_Problem description_
From the entries below, copy exactly the lines from the one that contains "h.of_host s.frame s.arg0" through the one that contains "opcode (R233). -/", both included, and only those.

_The data_

/-- VS changes: by DECODE and FRAME_CYCLE of a sufficient frame, by DECODER_RESET, SOFT_RESET and hardware
reset. -/
theorem witness_OnlyDecodesAndResetsChangeTheVehicleState :
    (stepped ((staged 0x100 2 0x0064 0 7).withPendingWord 1)).vs ≠ (staged 0x100 2 0x0064 0 7).vs ∧
    (stepped ((staged 0x100 2 0x0064 0 7).withPendingWord 2)).vs ≠ (staged 0x100 2 0x0064 0 7).vs ∧
    (stepped ((driving 1 2 3).withPendingWord 4)).vs ≠ (driving 1 2 3).vs ∧
    (stepped ((driving 1 2 3).withPendingWord 15)).vs ≠ (driving 1 2 3).vs ∧
    (stepped { driving 1 2 3 with inputs := [.hardwareReset] }).vs ≠ (driving 1 2 3).vs ∧
    ∀ s, step s = .next (stepped s) :=
  ⟨by decide, by decide, by decide, by decide, by decide, step_stepped⟩

theorem witness_StepsWithoutViolationSetNoErrorBit :
    (busyWith 0x00000000 0 []).violation = none ∧
    (busyWith 0x00000000 0 []).status = ⟨false, false, false⟩ ∧
    step (busyWith 0x00000000 0 []) = .next (stepped (busyWith 0x00000000 0 [])) :=
  ⟨by decide, by decide, step_stepped _⟩

/-- The first and the last offset of the window, idle and with one place left in the busy window. -/
theorem witness_ReadsHaveNoSideEffect :
    (0xFFC % 4 = 0 ∧ 0xFFC < 4096) ∧
    ((idleWith [rdAt 0]).inputs = .access (.read 0 4) :: [] ∧ (idleWith [rdAt 0]).pending = none) ∧
    ((busyWith 1 254 [rdAt 0xFFC]).inputs = .access (.read 0xFFC 4) :: [] ∧
      (busyWith 1 254 [rdAt 0xFFC]).pending = some ⟨1, 254⟩ ∧
      254 + 1 = (busyWith 1 254 [rdAt 0xFFC]).cfg.cmdLatency) := by decide

/-- A write of STATUS and one of the last offset, with one place left in the busy window. -/
theorem witness_WriteWhileBusyOnlySetsOverrun :
    ((busyWith 1 254 [wrAt 0x01C 4]).pending = some ⟨1, 254⟩ ∧ 0x01C % 4 = 0 ∧ 0x01C < 4096 ∧
      254 + 1 = (busyWith 1 254 [wrAt 0x01C 4]).cfg.cmdLatency ∧
      (busyWith 1 254 [wrAt 0x01C 4]).inputs = .access (.write 0x01C 4 4) :: []) ∧
    ((busyWith 1 0 [wrAt 0xFFC 4]).inputs = .access (.write 0xFFC 4 4) :: [] ∧ 0xFFC % 4 = 0 ∧
      0xFFC < 4096) := by decide

/-- Each of the seven offsets. -/
theorem witness_IdleWritesReachTheirRegister :
    ∀ off ∈ [0x000, 0x004, 0x008, 0x00C, 0x010, 0x014, 0x01C],
      (idleWith [wrAt off 0xFFFFFFFF]).pending = none ∧
      (idleWith [wrAt off 0xFFFFFFFF]).inputs = .access (.write off 4 0xFFFFFFFF) :: [] := by decide

/-- The ends of each unnamed range; the first and the last offset that an idle write does not reach; a byte
access, a misaligned one and one just outside the window. -/
theorem witness_IgnoredAccessesDoNothing :
    (∀ off ∈ [0x050, 0x0FC, 0x300, 0xFFC, 0x20C, 0x2FC], off % 4 = 0 ∧
      ((0x050 ≤ off ∧ off < 0x100) ∨ (0x300 ≤ off ∧ off < 0x1000) ∨
        (0x200 ≤ off ∧ off < 0x300 ∧ off % 16 = 12))) ∧
    (∀ off ∈ [0x020, 0xFFC], off % 4 = 0 ∧ 0x020 ≤ off ∧ off < 4096 ∧
      (idleWith [wrAt off 1]).pending = none ∧
      (idleWith [wrAt off 1]).inputs = .access (.write off 4 1) :: []) ∧
    (∀ a ∈ [(0x000, 1), (0x002, 4), (0x1000, 4)],
      ¬ (a.2 = 4 ∧ a.1 % 4 = 0 ∧ a.1 < 4096) ∧
      (idleWith [.access (.write a.1 a.2 1)]).pending = none ∧
      (idleWith [.access (.write a.1 a.2 1)]).inputs = .access (.write a.1 a.2 1) :: [] ∧
      (idleWith [.access (.read a.1 a.2)]).inputs = .access (.read a.1 a.2) :: [] ∧
      (busyWith 1 254 [.access (.write a.1 a.2 1)]).pending = some ⟨1, 254⟩ ∧
      254 + 1 = (busyWith 1 254 [.access (.write a.1 a.2 1)]).cfg.cmdLatency ∧
      (busyWith 1 254 [.access (.write a.1 a.2 1)]).inputs = .access (.write a.1 a.2 1) :: [] ∧
      (busyWith 1 254 [.access (.read a.1 a.2)]).inputs = .access (.read a.1 a.2) :: []) := by decide

/-- Slot 9 lies in a buffer of ten and slot 10 does not; slot 10 of B1's buffer is not written; entry 0 is
stored and entry 1 is not. -/
theorem witness_WindowsShowSlotsAndEntries :
    (9 : Fin 32).val < smallBuild.val.histCap ∧ smallBuild.val.histCap ≤ (10 : Fin 32).val ∧
    ((evaluating bufferB1 0).hist.Inv (evaluating bufferB1 0).cfg ∧
      (evaluating bufferB1 0).hist.count.toNat ≤ (10 : Fin 32).val) ∧
    (0 : Fin 16).val < (tracked 0x100 0 1 0).track.count.toNat ∧
    (tracked 0x100 0 1 0).track.count.toNat ≤ (1 : Fin 16).val :=
  ⟨by decide, by decide, ⟨recorded_inv _, by decide⟩, by decide, by decide⟩

theorem witness_TheWindowIsLittleEndian : 0xFFC % 4 = 0 ∧ 3 < 4 ∧ 7 < 8 := by decide

/-- A command with accesses to land, and one that a reset abandons. -/
theorem witness_BusyEndsWithinTheLatency :
    (busyWith 1 0 [rdAt 0x01C, wrAt 0 1]).pending = some ⟨1, 0⟩ ∧
    .hardwareReset ∉ (busyWith 1 0 [rdAt 0x01C, wrAt 0 1]).inputs ∧
    (busyWith 1 255 [.hardwareReset]).pending.isSome = true := by decide

/-- No busy poll, and as many as P_CMD_LATENCY. -/
theorem witness_CommandThenWaitRunsTheCommand :
    (Instr.extractU 63 63).wellFormed = true ∧
    (idleWith (expand 0 (.cmd (.extractU 63 63)) ++ expand 0 .wait ++ [])).pending = none ∧
    0 ≤ (idleWith (expand 0 (.cmd (.extractU 63 63)) ++ expand 0 .wait ++ [])).cfg.cmdLatency ∧
    255 = (idleWith (expand 0 (.cmd (.extractU 63 63)) ++ expand 255 .wait ++ [])).cfg.cmdLatency := by
  decide

/-- Eight bytes and none. -/
theorem witness_FrameAndArgLinesStageTheInputs :
    ([1, 2, 3, 4, 5, 6, 7, 8] : List Byte).length ≤ 8 ∧
    (idleWith (expand 0 (.frame 0xFFF 0xFF [1, 2, 3, 4, 5, 6, 7, 8] 7) ++ [])).pending = none ∧
    (idleWith (expand 0 (.arg 3000 5) ++ [])).pending = none := by decide

end Sys2Proof.Tests
end

section
/-! The step of an idle block (00_scope.md R4, 60_exceptions.md R258). -/

namespace Sys2Proof.Machine

/-- With nothing pending and no input left, the next move is to stay idle. -/
theorem nextMove_idle {s : State} (hp : s.pending = none) (hi : s.inputs = []) :
    s.nextMove = .idle [] := by
  simp only [State.nextMove, hi, hp]

/-- An idle move takes the inputs up to what is left of them and changes nothing else. -/
theorem step_of_nextMove_idle {s : State} {rest : List Input} (h : s.nextMove = .idle rest) :
    step s = .next { s with inputs := rest } := by
  simp only [step, h]

/-- Settles O4: the next move is idle with no input left, and the inputs were empty before. -/
theorem idleBlockKeepsItsState : Obligations.IdleBlockKeepsItsState := by
  intro s hp hi
  have hmove : s.nextMove = .idle s.inputs := hi ▸ nextMove_idle hp hi
  exact step_of_nextMove_idle hmove

end Sys2Proof.Machine
end

section
/-! The block's invariant (10_state.md R50) under each change of the state, and so under every step. -/

namespace Sys2Proof.Machine

namespace State.Inv

/-- The invariant speaks of none of the input registers, OVERRUN, RESULT, the busy state and the outside
world. -/
theorem of_host {s : State} (h : s.Inv) (f : Frame) (g : Word) (o : Bool) (r : Word)
    (p : Option Pending) (ins : List Input) (ans : List Word) :
    State.Inv { s with
      frame := f, arg0 := g, status := { s.status with overrun := o }, result := r
      pending := p, inputs := ins, answers := ans } :=
  ⟨h.hist, h.track, h.vs, h.snap, h.baseline, h.anomaly_absent, h.anomaly_present, h.one_status⟩

/-- Completing a command keeps the invariant, unless it sets both bits that exclude each other (R253). -/
theorem finishWith {s : State} (h : s.Inv) {illegal invalid : Bool}
    (hx : ¬ (illegal = true ∧ invalid = true)) (r : Word) : (s.finishWith illegal invalid r).Inv :=
  ⟨h.hist, h.track, h.vs, h.snap, h.baseline, h.anomaly_absent, h.anomaly_present, hx⟩

theorem finish {s : State} (h : s.Inv) (r : Word) : (s.finish r).Inv := h.finishWith (by simp) r

theorem reserved {s : State} (h : s.Inv) : s.reserved.Inv := h.finishWith (by simp) 0

theorem extract {s : State} (h : s.Inv) (start len : Nat) (v : Word) : (s.extract start len v).Inv := by
  unfold State.extract
  split
  · exact h.finish v
  · exact h.finishWith (by simp) 0

theorem with_vs {s : State} (h : s.Inv) {v : VehicleState} (hv : v.InRange) :
    State.Inv { s with vs := v } :=
  ⟨h.hist, h.track, hv, h.snap, h.baseline, h.anomaly_absent, h.anomaly_present, h.one_status⟩

theorem with_snap {s : State} (h : s.Inv) {v : VehicleState} (hv : v.InRange) :
    State.Inv { s with snap := v } :=
  ⟨h.hist, h.track, h.vs, hv, h.baseline, h.anomaly_absent, h.anomaly_present, h.one_status⟩

theorem with_hist {s : State} (h : s.Inv) {b : History} (hb : b.Inv s.cfg) :
    State.Inv { s with hist := b } :=
  ⟨hb, h.track, h.vs, h.snap, h.baseline, h.anomaly_absent, h.anomaly_present, h.one_status⟩

theorem with_track {s : State} (h : s.Inv) {t : FreqTable} (ht : t.Inv s.cfg) :
    State.Inv { s with track := t } :=
  ⟨h.hist, ht, h.vs, h.snap, h.baseline, h.anomaly_absent, h.anomaly_present, h.one_status⟩

end State.Inv

/-- Every variant but the unused MISSING_MESSAGE has a produced (TYPE, SEVERITY) pair (R38, R158). -/
theorem AnomalyType.produced {k : AnomalyType} (hk : k ≠ .missingMessage) :
    (k.code, k.severity) ∈ producedAnomalies := by
  revert hk
  cases k <;> decide

namespace State.Inv

/-- A flagged outcome writes a record that holds an anomaly of its variant (R198). -/
theorem flag {s : State} (h : s.Inv) {k : AnomalyType} (hk : k ≠ .missingMessage) :
    (s.flag k).Inv where
  hist := h.hist
  track := h.track
  vs := h.vs
  snap := h.snap
  baseline := h.baseline
  anomaly_absent := fun habs => by simp at habs
  anomaly_present := fun _ => AnomalyType.produced hk
  one_status := h.one_status

/-- An unflagged outcome clears the record, appends a sample and makes the baseline valid (R199). -/
theorem unflagged {s : State} (h : s.Inv) : s.unflagged.Inv where
  hist := History.record_inv s.build h.hist _
  track := h.track
  vs := h.vs
  snap := h.snap
  baseline := fun hinv => by simp at hinv
  anomaly_absent := fun _ => rfl
  anomaly_present := fun hpres => by simp [Anomaly.none] at hpres
  one_status := h.one_status

/-- A cycle is an Observe or none, and one of the two outcomes (R201). -/
theorem engineEval {s : State} (h : s.Inv) : s.engineEval.Inv := by
  obtain ⟨ft, hft, hout⟩ := engineEval_outcome s
  have hinv : ft.Inv s.cfg := by
    obtain rfl | rfl := hft
    · exact h.track
    · exact observe_inv s.build h.track _ _
  obtain ⟨k, hk, e⟩ | e := hout
  · exact e ▸ (h.with_track hinv).flag hk
  · exact e ▸ (h.with_track hinv).unflagged

end State.Inv

/-- The zero VehicleState is in range (R52). -/
theorem VehicleState.zero_inRange : VehicleState.zero.InRange := ⟨by decide, by decide, by decide⟩

/-- A hardware reset establishes the invariant, from any state (R50, R270). -/
theorem hardwareReset_inv (s : State) : s.hardwareReset.Inv where
  hist := History.empty_inv s.build
  track := FreqTable.empty_inv s.cfg
  vs := VehicleState.zero_inRange
  snap := VehicleState.zero_inRange
  baseline := fun _ => rfl
  anomaly_absent := fun _ => rfl
  anomaly_present := fun hpres => by simp [Anomaly.none] at hpres
  one_status := by simp

/-- So does SOFT_RESET, which differs only in what the invariant does not speak of (R232). -/
theorem softReset_inv (s : State) : s.softReset.Inv :=
  (hardwareReset_inv s).of_host s.frame s.arg0 s.status.overrun 0 none s.inputs s.answers

/-- Every command keeps the invariant. -/
theorem exec_keeps_inv (i : Instr) {s t : State} (h : s.Inv) (he : exec i s = .next t) : t.Inv := by
  cases i with
  | nop => cases he; exact h.finish _
  | frameCycle => cases he; exact (h.with_vs (decodeFrame_inRange _ _ h.vs)).engineEval.finish _
  | decode => cases he; exact (h.with_vs (decodeFrame_inRange _ _ h.vs)).finish _
  | getState => cases he; exact (h.with_snap h.vs).finish _
  | decoderReset => cases he; exact (h.with_vs VehicleState.zero_inRange).finish _
  | trackObserve => cases he; exact (h.with_track (observe_inv s.build h.track _ _)).finish _
  | histRecord => cases he; exact (h.with_hist (History.record_inv s.build h.hist _)).finish _
  | histEvaluate => cases he; exact h.finish _
  | extractU start len => cases he; exact h.extract start len _
  | extractS start len => cases he; exact h.extract start len _
  | engineEval => cases he; exact h.engineEval.finish _
  | reservedB => cases he; exact h.reserved
  | reservedC => cases he; exact h.reserved
  | reservedD => cases he; exact h.reserved
  | reservedE => cases he; exact h.reserved
  | softReset => cases he; exact (softReset_inv s).finish _

/-- A host access keeps the invariant: it writes nothing that the invariant speaks of. -/
theorem hostAccess_inv {s : State} (h : s.Inv) (a : Access) : (s.hostAccess a).Inv := by
  obtain ⟨f, g, o, p, ans, e⟩ := hostAccess_frame s a
  exact e ▸ h.of_host f g o s.result p s.inputs ans

/-- Settles O47: a step is nothing, a host access, a command or a reset, and each keeps the invariant. -/
theorem everyStepKeepsTheInvariant : Obligations.EveryStepKeepsTheInvariant := by
  intro s t h hs
  have hin : ∀ rest, State.Inv { s with inputs := rest } := fun rest =>
    h.of_host s.frame s.arg0 s.status.overrun s.result s.pending rest s.answers
  obtain ⟨rest, _, e⟩ | ⟨a, rest, _, e⟩ | ⟨c, rest, _, e⟩ | ⟨rest, _, e⟩ := step_cases s <;>
    rw [e] at hs
  · cases hs; exact hin rest
  · cases hs; exact hostAccess_inv (hin rest) a
  · exact exec_keeps_inv (decode c) (hin rest) hs
  · cases hs; exact hardwareReset_inv _

/-- Settles O48: the reset state is what a hardware reset makes of it. -/
theorem resetMeetsTheBlockInvariant : Obligations.ResetMeetsTheBlockInvariant :=
  hardwareReset_inv State.reset

end Sys2Proof.Machine
end

section
/-! What a command leaves of the stored bits of STATUS (10_state.md R32, 44_control.md R231). -/

namespace Sys2Proof.Machine

/-- CMD_ILLEGAL after a command: it had a reserved opcode (R233). -/
def illegalAfter (i : Instr) : Bool := decide (i ∈ [.reservedB, .reservedC, .reservedD, .reservedE])

/-- EXT_INVALID after a command: it was an extract of an invalid field (R120, R122, R123). -/
def invalidAfter (f : Frame) : Instr → Bool
  | .extractU start len => !f.fieldValid start len
  | .extractS start len => !f.fieldValid start len
  | _ => false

_Solution to this problem_
    h.of_host s.frame s.arg0 s.status.overrun s.result s.pending rest s.answers
  obtain ⟨rest, _, e⟩ | ⟨a, rest, _, e⟩ | ⟨c, rest, _, e⟩ | ⟨rest, _, e⟩ := step_cases s <;>
    rw [e] at hs
  · cases hs; exact hin rest
  · cases hs; exact hostAccess_inv (hin rest) a
  · exact exec_keeps_inv (decode c) (hin rest) hs
  · cases hs; exact hardwareReset_inv _

/-- Settles O48: the reset state is what a hardware reset makes of it. -/
theorem resetMeetsTheBlockInvariant : Obligations.ResetMeetsTheBlockInvariant :=
  hardwareReset_inv State.reset

end Sys2Proof.Machine
end

section
/-! What a command leaves of the stored bits of STATUS (10_state.md R32, 44_control.md R231). -/

namespace Sys2Proof.Machine

/-- CMD_ILLEGAL after a command: it had a reserved opcode (R233). -/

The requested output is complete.